**PROBLEM DETAILS**. Transcribe, word for word and without additions, each line below from the one containing "0x06 => stopCase args" through the one containing "s.openTake token bell args", both ends included.

**RECORDS**.

————————

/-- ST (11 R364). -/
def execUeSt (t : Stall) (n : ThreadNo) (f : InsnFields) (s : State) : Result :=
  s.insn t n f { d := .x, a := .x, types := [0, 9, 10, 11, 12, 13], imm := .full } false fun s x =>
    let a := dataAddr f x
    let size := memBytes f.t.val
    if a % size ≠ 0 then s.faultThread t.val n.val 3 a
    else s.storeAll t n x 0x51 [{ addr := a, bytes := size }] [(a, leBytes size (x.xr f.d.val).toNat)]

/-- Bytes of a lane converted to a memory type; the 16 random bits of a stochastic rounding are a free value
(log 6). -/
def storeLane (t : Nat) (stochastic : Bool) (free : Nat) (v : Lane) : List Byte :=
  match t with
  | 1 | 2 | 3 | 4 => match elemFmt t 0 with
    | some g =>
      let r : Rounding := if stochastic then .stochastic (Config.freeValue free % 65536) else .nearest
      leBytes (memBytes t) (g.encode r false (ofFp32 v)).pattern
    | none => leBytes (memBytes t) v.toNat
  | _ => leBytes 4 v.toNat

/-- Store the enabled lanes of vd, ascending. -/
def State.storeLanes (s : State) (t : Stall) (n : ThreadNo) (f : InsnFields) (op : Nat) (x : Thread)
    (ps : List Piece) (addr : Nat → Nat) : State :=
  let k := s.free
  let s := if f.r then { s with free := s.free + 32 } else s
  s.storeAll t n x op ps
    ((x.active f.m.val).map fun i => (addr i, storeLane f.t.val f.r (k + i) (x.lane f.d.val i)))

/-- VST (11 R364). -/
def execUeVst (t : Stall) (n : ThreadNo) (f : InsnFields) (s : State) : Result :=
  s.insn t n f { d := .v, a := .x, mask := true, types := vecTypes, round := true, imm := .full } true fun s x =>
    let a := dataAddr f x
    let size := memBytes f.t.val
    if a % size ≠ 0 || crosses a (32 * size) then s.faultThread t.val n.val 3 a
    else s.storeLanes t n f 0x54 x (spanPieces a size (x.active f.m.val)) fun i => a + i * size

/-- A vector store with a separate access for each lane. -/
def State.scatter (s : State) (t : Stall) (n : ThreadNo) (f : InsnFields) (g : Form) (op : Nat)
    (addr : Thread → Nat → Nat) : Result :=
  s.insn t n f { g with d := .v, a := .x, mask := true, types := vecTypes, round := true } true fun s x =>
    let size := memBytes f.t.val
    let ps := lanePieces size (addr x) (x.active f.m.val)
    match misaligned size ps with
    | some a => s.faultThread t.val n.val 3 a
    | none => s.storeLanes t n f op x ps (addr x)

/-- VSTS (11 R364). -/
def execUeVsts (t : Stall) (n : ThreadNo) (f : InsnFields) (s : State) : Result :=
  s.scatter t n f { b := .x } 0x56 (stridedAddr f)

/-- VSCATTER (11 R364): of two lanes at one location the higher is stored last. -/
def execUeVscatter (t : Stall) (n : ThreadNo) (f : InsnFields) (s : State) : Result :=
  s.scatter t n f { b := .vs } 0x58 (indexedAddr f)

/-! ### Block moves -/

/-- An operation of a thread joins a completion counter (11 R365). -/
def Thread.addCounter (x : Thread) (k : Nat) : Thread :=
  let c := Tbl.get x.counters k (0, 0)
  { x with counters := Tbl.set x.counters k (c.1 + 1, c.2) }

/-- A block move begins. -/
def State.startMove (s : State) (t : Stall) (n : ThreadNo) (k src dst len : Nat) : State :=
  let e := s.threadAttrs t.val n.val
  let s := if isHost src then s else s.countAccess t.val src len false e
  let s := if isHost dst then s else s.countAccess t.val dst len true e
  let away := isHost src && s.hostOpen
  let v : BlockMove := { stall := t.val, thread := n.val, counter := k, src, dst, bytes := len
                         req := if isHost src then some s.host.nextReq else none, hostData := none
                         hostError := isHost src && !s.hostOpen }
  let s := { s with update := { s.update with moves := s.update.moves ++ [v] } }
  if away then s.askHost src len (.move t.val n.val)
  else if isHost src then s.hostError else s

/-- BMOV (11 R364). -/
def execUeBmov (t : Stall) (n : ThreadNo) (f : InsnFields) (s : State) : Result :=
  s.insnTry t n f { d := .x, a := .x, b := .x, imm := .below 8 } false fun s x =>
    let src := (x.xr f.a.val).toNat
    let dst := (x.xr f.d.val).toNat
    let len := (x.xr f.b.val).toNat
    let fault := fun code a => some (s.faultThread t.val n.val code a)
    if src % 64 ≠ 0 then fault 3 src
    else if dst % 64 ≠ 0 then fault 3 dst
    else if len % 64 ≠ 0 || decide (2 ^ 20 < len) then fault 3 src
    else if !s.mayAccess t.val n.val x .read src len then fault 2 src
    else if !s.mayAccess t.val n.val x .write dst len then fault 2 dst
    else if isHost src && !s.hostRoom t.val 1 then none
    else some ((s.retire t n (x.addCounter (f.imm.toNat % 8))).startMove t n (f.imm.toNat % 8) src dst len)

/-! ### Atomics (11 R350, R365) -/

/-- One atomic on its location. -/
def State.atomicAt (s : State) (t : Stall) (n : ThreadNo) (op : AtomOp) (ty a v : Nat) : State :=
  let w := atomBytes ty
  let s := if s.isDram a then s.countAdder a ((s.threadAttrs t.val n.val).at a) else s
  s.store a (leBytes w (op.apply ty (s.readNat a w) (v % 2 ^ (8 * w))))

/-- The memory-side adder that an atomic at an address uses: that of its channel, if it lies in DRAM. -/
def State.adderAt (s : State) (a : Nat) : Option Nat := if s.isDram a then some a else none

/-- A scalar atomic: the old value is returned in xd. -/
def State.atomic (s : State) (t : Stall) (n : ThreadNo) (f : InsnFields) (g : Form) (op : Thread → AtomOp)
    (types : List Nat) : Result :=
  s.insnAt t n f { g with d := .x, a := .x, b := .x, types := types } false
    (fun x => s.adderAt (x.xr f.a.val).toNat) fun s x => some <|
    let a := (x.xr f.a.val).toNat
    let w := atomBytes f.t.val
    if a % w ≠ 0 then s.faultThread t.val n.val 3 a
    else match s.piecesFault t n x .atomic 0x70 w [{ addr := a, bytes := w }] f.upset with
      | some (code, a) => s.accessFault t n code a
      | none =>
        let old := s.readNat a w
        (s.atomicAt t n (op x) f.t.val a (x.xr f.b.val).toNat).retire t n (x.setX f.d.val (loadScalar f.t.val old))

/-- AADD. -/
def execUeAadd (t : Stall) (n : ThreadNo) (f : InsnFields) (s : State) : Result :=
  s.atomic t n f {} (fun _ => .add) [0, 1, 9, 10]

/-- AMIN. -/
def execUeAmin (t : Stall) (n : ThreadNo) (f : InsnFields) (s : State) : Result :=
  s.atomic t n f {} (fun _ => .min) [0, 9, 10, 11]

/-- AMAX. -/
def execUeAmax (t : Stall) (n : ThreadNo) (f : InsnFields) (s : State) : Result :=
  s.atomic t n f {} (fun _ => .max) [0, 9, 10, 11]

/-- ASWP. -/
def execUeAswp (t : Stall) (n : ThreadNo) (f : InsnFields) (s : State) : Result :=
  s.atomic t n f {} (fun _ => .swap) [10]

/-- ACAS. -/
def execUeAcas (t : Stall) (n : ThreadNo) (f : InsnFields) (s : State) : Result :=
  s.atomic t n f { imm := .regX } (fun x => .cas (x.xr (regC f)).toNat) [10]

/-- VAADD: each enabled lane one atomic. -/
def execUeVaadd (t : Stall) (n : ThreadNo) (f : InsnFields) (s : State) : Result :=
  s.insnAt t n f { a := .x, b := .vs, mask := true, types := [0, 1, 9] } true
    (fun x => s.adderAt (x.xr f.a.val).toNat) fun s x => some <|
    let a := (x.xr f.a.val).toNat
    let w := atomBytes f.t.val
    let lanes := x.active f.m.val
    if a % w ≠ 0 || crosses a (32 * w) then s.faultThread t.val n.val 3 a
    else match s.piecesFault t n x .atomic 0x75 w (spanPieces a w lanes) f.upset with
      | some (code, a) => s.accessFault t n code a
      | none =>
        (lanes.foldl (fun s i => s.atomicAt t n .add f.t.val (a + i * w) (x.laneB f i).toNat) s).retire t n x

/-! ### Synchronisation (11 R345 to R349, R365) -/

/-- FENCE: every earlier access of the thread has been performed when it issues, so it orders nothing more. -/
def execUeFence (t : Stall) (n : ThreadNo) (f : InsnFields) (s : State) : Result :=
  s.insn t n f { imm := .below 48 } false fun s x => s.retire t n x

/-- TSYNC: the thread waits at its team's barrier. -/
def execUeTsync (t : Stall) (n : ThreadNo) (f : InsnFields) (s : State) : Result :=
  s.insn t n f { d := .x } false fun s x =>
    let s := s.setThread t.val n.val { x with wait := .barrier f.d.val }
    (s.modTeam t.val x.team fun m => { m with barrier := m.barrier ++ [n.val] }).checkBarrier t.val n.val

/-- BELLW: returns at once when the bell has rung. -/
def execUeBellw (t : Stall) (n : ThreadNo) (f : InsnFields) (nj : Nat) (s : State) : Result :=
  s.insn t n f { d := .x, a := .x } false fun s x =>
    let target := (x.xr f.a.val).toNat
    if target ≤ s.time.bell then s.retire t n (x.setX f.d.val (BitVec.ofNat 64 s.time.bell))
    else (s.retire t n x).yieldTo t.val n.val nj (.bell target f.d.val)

————————

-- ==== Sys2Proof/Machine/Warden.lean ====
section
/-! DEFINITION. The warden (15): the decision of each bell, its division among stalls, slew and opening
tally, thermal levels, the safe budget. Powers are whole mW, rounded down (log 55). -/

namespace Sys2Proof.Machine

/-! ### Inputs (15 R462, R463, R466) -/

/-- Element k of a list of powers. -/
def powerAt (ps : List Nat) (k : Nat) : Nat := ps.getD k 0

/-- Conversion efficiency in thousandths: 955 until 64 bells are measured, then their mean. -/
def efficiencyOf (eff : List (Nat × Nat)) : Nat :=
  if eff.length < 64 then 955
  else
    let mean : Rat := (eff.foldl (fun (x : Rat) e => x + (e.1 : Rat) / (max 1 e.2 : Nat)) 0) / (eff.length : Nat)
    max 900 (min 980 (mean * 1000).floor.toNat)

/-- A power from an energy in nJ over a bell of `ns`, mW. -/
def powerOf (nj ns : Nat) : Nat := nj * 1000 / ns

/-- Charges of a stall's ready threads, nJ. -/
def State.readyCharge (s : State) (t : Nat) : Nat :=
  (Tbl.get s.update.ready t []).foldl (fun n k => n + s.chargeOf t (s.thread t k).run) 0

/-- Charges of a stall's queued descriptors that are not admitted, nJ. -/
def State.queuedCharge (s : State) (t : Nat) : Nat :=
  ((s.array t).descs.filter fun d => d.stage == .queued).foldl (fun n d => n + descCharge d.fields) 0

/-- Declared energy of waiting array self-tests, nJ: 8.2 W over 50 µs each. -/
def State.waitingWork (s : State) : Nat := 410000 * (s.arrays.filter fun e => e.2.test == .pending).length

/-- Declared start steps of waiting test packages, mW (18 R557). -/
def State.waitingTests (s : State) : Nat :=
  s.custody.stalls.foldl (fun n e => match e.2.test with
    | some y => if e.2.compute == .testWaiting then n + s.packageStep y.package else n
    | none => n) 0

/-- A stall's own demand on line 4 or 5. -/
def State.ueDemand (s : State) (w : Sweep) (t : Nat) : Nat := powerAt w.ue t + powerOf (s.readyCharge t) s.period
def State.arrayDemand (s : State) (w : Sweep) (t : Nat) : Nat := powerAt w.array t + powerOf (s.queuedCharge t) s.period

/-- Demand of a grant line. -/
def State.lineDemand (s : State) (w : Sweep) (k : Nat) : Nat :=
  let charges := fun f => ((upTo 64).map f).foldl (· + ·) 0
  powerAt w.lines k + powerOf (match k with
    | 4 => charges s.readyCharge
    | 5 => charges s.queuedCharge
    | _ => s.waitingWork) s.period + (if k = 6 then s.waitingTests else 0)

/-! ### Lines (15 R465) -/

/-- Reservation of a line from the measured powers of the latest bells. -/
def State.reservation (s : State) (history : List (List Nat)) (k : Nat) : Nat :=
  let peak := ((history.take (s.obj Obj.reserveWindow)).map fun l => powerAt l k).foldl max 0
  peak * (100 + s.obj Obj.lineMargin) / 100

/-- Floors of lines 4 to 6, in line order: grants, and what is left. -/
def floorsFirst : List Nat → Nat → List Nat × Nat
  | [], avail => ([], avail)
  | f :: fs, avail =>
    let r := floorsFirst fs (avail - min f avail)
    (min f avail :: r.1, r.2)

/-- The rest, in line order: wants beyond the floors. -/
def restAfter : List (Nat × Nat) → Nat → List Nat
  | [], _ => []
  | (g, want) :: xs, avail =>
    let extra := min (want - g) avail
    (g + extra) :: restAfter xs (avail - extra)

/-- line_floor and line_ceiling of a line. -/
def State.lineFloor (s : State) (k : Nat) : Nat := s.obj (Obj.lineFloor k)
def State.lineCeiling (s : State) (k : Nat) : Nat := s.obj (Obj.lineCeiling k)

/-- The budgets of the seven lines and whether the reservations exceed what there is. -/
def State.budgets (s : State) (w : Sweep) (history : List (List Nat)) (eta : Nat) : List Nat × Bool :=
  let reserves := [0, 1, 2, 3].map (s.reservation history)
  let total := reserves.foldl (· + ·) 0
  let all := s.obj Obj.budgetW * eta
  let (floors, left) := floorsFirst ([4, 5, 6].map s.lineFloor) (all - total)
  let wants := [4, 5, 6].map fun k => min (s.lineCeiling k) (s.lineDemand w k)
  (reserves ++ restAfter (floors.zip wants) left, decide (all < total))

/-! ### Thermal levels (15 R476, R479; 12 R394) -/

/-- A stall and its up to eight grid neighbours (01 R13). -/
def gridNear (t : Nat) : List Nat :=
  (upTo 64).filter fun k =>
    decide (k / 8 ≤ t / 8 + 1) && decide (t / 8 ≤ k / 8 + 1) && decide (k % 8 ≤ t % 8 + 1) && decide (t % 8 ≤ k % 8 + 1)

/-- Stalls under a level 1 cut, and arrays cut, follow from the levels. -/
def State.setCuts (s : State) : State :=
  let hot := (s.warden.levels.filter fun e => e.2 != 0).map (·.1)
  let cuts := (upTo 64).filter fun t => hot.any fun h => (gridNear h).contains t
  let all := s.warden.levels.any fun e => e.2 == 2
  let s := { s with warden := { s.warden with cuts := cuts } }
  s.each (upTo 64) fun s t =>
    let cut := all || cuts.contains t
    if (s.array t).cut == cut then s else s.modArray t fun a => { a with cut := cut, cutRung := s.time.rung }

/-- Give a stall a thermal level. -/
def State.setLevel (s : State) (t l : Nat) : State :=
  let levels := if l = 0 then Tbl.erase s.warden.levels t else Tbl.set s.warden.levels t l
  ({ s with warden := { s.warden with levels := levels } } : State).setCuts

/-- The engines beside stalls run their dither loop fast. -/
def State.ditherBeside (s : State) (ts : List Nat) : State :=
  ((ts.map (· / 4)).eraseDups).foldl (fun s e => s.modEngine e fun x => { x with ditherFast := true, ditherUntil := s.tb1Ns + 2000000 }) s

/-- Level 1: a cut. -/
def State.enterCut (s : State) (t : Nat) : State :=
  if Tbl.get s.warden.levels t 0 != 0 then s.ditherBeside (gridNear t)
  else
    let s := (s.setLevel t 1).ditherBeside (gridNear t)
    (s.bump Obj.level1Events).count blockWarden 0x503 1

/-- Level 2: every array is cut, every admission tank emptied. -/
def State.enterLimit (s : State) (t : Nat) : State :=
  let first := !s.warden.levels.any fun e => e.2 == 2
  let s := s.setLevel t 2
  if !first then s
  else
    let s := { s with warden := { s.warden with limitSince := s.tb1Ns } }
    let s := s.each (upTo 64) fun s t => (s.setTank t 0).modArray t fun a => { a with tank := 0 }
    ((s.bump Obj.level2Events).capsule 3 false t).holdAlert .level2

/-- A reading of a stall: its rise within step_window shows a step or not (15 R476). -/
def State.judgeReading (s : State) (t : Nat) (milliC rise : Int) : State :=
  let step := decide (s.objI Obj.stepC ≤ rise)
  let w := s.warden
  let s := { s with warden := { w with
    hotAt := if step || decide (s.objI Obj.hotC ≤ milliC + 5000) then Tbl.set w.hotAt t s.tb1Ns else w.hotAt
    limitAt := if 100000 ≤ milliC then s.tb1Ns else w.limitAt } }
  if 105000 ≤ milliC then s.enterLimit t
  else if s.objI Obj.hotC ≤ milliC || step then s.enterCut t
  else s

————————

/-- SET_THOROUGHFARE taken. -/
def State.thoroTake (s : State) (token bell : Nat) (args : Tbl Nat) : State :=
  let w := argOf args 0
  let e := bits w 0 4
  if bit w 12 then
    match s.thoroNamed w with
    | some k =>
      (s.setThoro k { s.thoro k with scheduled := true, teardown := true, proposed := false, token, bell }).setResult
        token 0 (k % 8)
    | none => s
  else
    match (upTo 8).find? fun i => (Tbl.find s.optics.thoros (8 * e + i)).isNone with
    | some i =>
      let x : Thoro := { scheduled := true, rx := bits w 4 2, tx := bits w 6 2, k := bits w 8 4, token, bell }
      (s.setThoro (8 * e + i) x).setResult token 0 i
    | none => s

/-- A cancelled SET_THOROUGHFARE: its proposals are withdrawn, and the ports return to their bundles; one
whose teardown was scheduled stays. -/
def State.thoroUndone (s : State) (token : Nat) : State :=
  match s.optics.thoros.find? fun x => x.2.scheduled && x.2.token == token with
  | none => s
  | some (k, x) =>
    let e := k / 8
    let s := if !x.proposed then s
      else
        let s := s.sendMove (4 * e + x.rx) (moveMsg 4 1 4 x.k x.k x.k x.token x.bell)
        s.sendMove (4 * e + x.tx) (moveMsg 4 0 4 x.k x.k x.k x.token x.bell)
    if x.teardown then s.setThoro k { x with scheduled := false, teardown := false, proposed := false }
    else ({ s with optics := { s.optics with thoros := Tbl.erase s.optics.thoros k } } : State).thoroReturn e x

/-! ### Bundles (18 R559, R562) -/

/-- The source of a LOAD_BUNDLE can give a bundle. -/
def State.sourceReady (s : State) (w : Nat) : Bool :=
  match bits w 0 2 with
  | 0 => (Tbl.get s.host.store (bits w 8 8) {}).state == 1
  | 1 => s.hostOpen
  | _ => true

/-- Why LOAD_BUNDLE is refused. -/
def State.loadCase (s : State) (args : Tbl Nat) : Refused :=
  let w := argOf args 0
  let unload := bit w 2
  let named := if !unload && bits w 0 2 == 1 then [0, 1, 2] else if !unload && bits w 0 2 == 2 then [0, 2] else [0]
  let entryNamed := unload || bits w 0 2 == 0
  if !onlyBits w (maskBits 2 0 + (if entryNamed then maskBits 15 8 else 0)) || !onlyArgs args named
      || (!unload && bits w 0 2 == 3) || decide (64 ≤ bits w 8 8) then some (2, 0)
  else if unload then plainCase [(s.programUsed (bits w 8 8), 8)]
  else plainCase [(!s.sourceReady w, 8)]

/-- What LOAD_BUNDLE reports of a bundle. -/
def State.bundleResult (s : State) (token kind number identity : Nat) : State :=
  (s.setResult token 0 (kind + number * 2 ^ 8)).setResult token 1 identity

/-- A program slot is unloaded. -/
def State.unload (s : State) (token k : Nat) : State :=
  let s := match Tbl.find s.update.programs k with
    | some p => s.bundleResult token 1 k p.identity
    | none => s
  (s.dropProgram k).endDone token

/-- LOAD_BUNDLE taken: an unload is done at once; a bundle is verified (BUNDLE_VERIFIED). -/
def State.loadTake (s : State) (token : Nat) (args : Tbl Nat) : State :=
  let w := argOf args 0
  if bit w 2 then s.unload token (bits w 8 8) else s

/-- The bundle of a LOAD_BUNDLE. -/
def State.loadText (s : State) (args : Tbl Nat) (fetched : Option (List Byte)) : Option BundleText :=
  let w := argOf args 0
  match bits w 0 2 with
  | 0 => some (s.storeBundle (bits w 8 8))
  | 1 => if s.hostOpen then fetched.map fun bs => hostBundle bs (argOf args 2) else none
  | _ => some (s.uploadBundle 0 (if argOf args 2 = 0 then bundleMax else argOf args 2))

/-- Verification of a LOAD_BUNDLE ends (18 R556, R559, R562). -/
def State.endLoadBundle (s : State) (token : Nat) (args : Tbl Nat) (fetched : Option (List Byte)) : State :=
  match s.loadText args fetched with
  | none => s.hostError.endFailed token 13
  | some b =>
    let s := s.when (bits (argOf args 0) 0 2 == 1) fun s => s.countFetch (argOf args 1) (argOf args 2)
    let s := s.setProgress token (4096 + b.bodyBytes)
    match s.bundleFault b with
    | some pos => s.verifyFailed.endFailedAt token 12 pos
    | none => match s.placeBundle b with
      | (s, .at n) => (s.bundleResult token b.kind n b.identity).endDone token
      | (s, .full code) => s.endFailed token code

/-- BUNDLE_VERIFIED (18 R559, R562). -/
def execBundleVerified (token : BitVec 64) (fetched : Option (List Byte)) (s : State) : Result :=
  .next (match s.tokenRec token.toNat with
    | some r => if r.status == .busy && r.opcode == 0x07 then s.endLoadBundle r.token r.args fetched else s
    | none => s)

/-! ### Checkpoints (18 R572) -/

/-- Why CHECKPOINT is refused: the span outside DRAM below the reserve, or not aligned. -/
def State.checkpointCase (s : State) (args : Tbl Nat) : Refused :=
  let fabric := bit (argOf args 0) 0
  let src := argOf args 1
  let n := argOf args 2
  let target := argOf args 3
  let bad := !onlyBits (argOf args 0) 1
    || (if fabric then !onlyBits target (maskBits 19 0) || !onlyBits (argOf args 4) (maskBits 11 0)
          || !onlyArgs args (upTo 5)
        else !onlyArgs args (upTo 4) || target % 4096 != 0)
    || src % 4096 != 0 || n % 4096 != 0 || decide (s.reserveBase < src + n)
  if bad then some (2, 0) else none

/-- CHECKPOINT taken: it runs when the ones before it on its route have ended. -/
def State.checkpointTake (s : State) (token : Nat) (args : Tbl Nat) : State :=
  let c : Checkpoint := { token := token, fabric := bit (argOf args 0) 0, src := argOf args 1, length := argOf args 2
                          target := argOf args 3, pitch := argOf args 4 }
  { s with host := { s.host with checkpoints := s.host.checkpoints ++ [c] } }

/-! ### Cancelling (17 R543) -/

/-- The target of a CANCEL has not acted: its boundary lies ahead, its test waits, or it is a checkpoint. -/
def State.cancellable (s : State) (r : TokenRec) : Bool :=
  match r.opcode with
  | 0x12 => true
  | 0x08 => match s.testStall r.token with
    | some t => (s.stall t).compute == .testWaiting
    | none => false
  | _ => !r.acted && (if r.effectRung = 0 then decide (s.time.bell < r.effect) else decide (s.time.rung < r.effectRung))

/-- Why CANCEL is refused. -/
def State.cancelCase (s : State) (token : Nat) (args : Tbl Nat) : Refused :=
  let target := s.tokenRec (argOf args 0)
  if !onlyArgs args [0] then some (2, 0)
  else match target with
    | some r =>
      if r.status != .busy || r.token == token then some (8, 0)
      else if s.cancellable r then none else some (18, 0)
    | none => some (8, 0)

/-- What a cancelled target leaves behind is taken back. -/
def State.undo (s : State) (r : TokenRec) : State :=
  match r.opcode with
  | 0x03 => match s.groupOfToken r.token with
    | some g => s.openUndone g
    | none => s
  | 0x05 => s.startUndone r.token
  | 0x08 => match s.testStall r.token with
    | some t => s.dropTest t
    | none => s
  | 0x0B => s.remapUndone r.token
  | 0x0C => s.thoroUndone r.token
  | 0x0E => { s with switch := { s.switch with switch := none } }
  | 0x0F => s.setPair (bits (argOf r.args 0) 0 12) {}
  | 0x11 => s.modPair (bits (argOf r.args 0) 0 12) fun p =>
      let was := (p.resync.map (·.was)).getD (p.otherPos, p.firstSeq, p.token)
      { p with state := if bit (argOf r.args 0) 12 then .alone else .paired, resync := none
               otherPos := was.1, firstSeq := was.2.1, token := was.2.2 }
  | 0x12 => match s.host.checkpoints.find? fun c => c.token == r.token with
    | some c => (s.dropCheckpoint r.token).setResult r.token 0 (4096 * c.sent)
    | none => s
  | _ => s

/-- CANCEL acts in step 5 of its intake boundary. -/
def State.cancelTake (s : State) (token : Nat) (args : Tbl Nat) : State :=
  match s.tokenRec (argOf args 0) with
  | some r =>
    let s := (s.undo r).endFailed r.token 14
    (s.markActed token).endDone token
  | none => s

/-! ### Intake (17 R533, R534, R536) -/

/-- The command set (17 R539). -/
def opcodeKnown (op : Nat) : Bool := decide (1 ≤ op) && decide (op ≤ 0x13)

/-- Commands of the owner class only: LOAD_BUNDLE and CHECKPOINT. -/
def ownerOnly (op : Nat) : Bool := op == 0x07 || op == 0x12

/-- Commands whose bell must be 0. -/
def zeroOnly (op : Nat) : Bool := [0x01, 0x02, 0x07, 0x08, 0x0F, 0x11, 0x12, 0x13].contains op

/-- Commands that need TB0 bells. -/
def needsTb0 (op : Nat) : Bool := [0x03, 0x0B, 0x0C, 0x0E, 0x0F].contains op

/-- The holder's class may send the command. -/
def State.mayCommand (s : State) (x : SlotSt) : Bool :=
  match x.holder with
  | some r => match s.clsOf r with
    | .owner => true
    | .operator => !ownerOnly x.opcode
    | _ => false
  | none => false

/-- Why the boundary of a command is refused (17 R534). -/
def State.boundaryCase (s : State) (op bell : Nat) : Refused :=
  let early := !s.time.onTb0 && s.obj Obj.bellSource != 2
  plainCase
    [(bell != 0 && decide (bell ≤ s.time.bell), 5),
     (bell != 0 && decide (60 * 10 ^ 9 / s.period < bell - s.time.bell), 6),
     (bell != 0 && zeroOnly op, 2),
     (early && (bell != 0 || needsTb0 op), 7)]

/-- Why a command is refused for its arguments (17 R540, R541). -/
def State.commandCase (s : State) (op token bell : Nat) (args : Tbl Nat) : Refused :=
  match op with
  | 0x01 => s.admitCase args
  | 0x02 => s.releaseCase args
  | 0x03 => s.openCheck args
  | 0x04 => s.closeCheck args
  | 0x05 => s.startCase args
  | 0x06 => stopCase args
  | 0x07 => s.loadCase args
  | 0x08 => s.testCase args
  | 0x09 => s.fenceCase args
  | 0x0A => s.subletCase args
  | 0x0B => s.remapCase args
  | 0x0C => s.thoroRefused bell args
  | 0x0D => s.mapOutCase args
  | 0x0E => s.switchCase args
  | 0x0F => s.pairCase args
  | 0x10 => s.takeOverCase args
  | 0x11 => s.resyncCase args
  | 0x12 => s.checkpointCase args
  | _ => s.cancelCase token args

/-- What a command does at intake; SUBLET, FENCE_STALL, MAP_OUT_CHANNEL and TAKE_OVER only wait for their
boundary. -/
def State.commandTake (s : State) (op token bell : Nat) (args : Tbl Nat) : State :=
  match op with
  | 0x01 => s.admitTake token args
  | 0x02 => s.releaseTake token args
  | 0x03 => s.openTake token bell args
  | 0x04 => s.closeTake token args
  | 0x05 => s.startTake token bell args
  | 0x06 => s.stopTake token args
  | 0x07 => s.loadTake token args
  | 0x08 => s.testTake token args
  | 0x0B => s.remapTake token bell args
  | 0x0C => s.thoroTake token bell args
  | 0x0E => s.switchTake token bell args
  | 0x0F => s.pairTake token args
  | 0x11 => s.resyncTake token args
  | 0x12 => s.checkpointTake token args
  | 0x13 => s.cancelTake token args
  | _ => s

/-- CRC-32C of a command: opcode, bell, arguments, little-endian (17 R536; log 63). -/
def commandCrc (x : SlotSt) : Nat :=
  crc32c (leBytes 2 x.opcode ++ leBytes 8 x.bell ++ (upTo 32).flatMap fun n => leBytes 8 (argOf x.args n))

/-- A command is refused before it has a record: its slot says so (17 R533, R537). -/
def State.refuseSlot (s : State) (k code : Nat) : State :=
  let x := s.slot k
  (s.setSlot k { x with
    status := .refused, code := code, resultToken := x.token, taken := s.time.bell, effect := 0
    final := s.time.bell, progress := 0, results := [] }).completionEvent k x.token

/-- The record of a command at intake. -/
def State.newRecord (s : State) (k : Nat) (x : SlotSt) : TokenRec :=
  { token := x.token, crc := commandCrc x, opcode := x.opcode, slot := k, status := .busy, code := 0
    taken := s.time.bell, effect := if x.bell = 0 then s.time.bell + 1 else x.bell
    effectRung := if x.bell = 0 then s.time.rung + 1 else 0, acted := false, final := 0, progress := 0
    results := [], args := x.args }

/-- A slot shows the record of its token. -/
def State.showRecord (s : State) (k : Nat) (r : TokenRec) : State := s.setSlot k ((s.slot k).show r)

————————

**SOLUTION BELOW**.
  | 0x06 => stopCase args
  | 0x07 => s.loadCase args
  | 0x08 => s.testCase args
  | 0x09 => s.fenceCase args
  | 0x0A => s.subletCase args
  | 0x0B => s.remapCase args
  | 0x0C => s.thoroRefused bell args
  | 0x0D => s.mapOutCase args
  | 0x0E => s.switchCase args
  | 0x0F => s.pairCase args
  | 0x10 => s.takeOverCase args
  | 0x11 => s.resyncCase args
  | 0x12 => s.checkpointCase args
  | _ => s.cancelCase token args

/-- What a command does at intake; SUBLET, FENCE_STALL, MAP_OUT_CHANNEL and TAKE_OVER only wait for their
boundary. -/
def State.commandTake (s : State) (op token bell : Nat) (args : Tbl Nat) : State :=
  match op with
  | 0x01 => s.admitTake token args
  | 0x02 => s.releaseTake token args
  | 0x03 => s.openTake token bell args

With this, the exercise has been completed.